All lines from the one containing "### setVF -/" down to the one containing "f).readByte j = s.readByte j := rfl", both ends included, are to be given again exactly; omit the rest of the listing below.

* Source material *
- - -

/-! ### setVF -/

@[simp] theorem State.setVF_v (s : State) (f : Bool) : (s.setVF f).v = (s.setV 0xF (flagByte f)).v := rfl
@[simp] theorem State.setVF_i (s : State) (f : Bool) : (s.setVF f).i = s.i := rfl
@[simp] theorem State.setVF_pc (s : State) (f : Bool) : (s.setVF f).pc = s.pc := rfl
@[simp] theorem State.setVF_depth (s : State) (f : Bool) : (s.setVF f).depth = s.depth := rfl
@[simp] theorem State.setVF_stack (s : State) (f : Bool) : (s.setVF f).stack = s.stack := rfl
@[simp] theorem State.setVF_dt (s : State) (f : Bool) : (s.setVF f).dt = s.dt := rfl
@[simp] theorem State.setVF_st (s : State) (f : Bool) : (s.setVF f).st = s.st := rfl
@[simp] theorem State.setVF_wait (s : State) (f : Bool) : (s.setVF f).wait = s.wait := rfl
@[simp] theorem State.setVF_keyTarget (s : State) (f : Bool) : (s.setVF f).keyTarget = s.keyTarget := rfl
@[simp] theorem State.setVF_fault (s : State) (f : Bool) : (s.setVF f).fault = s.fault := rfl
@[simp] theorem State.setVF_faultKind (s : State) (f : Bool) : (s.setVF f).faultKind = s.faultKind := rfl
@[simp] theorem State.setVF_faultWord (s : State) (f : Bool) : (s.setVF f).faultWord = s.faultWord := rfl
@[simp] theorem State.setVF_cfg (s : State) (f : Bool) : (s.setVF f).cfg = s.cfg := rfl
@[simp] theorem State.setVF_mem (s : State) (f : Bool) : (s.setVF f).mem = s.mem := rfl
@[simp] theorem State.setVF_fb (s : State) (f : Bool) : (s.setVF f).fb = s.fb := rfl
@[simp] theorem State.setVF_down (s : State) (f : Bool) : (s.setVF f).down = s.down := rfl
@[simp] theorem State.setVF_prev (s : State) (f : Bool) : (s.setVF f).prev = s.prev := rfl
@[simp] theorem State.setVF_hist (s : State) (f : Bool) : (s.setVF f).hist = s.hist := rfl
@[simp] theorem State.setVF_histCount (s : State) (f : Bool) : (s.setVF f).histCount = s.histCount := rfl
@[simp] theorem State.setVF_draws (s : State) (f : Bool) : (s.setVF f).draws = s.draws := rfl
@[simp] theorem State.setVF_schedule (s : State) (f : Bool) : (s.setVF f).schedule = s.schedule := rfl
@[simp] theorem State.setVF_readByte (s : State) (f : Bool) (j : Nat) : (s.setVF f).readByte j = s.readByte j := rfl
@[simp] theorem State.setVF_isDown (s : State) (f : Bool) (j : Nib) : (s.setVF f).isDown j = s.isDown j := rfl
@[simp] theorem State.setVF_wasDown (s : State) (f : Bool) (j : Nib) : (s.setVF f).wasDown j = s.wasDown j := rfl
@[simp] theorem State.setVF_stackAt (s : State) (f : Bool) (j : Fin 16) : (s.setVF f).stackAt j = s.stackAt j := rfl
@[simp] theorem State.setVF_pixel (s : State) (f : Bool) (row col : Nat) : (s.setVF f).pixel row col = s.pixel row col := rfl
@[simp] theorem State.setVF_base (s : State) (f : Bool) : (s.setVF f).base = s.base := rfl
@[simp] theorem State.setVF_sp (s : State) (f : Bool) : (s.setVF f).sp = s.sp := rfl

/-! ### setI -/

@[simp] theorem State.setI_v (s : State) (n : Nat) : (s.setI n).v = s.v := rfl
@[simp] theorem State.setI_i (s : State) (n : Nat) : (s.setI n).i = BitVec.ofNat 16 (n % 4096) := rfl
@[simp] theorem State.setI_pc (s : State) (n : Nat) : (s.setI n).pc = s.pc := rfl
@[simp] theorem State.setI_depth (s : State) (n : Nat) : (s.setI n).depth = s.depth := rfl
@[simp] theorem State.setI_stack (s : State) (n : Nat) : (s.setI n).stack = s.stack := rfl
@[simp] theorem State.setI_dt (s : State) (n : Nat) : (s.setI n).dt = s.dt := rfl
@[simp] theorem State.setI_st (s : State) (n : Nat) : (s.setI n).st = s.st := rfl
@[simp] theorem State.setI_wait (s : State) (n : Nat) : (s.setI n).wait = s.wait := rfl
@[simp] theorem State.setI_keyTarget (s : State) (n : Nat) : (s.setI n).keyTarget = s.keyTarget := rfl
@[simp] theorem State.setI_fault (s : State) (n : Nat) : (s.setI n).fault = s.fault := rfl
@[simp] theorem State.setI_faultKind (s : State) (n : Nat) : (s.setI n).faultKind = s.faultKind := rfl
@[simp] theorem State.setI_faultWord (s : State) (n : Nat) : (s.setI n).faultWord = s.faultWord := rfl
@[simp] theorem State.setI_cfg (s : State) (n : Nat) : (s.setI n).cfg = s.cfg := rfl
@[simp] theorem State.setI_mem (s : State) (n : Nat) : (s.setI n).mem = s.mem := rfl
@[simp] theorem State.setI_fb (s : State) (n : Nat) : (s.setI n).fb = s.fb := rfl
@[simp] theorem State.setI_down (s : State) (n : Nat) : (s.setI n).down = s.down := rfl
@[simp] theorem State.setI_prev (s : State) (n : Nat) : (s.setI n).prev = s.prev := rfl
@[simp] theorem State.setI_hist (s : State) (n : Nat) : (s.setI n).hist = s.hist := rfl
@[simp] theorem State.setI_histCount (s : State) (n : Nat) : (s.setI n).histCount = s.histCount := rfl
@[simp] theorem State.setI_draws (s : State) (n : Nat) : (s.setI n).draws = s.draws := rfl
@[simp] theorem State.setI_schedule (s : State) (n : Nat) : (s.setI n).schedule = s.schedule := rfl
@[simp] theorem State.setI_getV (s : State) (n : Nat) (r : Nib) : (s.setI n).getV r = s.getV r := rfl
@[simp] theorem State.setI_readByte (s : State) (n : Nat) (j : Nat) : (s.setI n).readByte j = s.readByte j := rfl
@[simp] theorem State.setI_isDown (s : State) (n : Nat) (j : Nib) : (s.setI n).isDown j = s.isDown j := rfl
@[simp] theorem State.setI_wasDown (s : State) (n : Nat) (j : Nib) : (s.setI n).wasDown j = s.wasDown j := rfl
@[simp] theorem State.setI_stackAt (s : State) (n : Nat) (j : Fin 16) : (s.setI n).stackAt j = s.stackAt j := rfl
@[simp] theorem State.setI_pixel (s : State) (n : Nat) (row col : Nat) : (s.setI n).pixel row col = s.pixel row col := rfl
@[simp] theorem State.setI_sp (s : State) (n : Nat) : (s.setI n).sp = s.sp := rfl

- - -

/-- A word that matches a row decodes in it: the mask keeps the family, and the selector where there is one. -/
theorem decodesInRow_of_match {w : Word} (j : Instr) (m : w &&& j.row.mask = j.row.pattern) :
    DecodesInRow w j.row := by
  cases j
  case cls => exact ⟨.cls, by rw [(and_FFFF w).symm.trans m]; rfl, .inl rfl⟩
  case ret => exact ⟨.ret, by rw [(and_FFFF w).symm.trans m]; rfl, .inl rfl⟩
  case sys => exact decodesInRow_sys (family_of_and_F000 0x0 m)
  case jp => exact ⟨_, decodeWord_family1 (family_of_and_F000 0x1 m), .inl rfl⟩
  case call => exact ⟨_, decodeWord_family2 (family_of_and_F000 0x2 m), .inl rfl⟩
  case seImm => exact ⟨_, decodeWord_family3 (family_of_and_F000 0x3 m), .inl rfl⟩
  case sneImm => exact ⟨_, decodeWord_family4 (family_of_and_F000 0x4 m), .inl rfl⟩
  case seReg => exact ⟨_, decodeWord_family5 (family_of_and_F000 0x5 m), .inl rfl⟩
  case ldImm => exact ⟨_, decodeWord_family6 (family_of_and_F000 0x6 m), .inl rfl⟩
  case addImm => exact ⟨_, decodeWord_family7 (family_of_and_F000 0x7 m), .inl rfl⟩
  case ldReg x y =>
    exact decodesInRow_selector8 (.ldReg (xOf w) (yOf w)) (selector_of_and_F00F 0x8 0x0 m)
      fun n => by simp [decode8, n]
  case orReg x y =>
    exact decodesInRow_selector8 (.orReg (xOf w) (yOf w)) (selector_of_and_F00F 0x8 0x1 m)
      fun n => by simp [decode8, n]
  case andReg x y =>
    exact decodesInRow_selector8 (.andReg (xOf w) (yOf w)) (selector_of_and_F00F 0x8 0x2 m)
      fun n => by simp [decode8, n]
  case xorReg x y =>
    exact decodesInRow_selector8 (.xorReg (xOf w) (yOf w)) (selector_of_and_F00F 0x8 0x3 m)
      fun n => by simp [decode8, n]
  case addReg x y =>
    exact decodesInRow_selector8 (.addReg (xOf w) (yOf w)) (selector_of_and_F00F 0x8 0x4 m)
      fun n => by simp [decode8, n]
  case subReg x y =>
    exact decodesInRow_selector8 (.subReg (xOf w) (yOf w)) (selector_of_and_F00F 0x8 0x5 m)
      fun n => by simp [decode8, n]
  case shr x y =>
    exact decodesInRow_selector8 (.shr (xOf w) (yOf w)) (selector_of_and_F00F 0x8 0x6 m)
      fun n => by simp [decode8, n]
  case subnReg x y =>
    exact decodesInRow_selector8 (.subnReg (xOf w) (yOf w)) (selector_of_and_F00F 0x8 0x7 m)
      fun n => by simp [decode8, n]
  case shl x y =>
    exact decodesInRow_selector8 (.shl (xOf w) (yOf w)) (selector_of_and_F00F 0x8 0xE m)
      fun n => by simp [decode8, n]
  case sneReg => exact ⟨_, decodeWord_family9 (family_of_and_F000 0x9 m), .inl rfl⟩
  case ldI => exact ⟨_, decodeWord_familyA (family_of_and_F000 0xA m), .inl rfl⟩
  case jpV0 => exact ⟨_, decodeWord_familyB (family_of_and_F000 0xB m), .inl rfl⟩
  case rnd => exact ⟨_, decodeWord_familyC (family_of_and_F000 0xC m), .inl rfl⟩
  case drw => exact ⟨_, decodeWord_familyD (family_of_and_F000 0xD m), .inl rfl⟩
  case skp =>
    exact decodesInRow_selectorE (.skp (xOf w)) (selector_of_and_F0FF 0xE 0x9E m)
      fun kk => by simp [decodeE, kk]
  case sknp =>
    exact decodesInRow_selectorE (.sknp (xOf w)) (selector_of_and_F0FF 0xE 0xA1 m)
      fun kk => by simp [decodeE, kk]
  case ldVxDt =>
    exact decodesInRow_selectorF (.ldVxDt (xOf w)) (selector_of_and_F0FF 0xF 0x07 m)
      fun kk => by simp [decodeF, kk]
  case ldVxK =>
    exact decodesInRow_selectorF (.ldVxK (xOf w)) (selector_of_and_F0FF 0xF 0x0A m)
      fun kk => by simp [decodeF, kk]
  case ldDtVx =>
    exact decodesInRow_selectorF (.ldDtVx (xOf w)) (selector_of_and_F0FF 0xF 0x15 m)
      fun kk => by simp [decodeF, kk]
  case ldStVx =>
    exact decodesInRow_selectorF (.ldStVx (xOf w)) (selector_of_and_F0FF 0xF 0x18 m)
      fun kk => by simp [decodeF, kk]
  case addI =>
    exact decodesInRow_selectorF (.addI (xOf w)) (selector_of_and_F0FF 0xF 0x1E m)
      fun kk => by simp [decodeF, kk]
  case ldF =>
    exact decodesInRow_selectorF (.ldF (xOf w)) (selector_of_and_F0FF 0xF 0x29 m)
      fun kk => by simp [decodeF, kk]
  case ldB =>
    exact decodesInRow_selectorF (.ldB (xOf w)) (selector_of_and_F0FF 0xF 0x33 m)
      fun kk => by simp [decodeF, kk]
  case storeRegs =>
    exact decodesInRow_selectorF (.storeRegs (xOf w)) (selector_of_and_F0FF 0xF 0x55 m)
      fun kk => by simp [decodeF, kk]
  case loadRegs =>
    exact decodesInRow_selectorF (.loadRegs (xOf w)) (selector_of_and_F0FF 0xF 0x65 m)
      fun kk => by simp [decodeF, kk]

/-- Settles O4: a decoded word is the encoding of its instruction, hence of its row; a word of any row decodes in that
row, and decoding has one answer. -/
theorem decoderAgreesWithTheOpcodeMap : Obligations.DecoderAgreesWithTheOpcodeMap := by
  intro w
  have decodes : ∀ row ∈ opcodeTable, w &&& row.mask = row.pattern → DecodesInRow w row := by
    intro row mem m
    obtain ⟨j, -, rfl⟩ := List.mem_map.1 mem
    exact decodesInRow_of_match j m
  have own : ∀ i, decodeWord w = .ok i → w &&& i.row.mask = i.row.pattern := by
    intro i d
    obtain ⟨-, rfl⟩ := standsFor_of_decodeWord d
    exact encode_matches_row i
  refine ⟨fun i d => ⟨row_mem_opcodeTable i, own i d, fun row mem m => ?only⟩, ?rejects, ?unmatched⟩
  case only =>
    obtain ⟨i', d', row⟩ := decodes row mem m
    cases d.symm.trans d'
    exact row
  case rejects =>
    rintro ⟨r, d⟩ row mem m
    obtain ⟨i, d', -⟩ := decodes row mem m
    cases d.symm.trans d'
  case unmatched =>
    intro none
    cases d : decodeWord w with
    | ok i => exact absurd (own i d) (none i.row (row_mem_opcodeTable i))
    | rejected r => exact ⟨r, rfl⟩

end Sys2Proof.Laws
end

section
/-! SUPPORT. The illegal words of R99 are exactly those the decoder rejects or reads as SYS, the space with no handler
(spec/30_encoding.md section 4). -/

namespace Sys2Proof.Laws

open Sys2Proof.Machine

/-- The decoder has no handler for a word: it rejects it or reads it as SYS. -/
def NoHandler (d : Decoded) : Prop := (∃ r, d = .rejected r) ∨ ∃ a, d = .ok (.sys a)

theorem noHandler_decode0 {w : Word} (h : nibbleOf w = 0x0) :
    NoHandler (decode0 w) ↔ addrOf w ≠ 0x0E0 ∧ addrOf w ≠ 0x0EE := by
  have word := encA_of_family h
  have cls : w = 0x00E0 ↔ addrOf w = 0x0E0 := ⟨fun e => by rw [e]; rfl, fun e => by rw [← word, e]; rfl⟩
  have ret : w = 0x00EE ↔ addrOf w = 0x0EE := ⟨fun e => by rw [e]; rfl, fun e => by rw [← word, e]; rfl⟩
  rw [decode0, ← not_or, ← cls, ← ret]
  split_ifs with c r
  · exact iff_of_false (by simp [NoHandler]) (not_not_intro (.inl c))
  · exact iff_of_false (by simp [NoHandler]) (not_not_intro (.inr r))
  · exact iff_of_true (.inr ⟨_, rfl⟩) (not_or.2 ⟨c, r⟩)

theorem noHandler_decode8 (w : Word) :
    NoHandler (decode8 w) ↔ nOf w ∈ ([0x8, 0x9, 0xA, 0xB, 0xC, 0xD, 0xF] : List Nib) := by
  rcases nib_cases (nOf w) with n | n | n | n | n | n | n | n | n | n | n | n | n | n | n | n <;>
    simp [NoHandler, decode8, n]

- - -

* Finished exercise *
/-! ### setVF -/

@[simp] theorem State.setVF_v (s : State) (f : Bool) : (s.setVF f).v = (s.setV 0xF (flagByte f)).v := rfl
@[simp] theorem State.setVF_i (s : State) (f : Bool) : (s.setVF f).i = s.i := rfl
@[simp] theorem State.setVF_pc (s : State) (f : Bool) : (s.setVF f).pc = s.pc := rfl
@[simp] theorem State.setVF_depth (s : State) (f : Bool) : (s.setVF f).depth = s.depth := rfl
@[simp] theorem State.setVF_stack (s : State) (f : Bool) : (s.setVF f).stack = s.stack := rfl
@[simp] theorem State.setVF_dt (s : State) (f : Bool) : (s.setVF f).dt = s.dt := rfl
@[simp] theorem State.setVF_st (s : State) (f : Bool) : (s.setVF f).st = s.st := rfl
@[simp] theorem State.setVF_wait (s : State) (f : Bool) : (s.setVF f).wait = s.wait := rfl
@[simp] theorem State.setVF_keyTarget (s : State) (f : Bool) : (s.setVF f).keyTarget = s.keyTarget := rfl
@[simp] theorem State.setVF_fault (s : State) (f : Bool) : (s.setVF f).fault = s.fault := rfl
@[simp] theorem State.setVF_faultKind (s : State) (f : Bool) : (s.setVF f).faultKind = s.faultKind := rfl
@[simp] theorem State.setVF_faultWord (s : State) (f : Bool) : (s.setVF f).faultWord = s.faultWord := rfl
@[simp] theorem State.setVF_cfg (s : State) (f : Bool) : (s.setVF f).cfg = s.cfg := rfl
@[simp] theorem State.setVF_mem (s : State) (f : Bool) : (s.setVF f).mem = s.mem := rfl
@[simp] theorem State.setVF_fb (s : State) (f : Bool) : (s.setVF f).fb = s.fb := rfl
@[simp] theorem State.setVF_down (s : State) (f : Bool) : (s.setVF f).down = s.down := rfl
@[simp] theorem State.setVF_prev (s : State) (f : Bool) : (s.setVF f).prev = s.prev := rfl
@[simp] theorem State.setVF_hist (s : State) (f : Bool) : (s.setVF f).hist = s.hist := rfl
@[simp] theorem State.setVF_histCount (s : State) (f : Bool) : (s.setVF f).histCount = s.histCount := rfl
@[simp] theorem State.setVF_draws (s : State) (f : Bool) : (s.setVF f).draws = s.draws := rfl
@[simp] theorem State.setVF_schedule (s : State) (f : Bool) : (s.setVF f).schedule = s.schedule := rfl
@[simp] theorem State.setVF_readByte (s : State) (f : Bool) (j : Nat) : (s.setVF f).readByte j = s.readByte j := rfl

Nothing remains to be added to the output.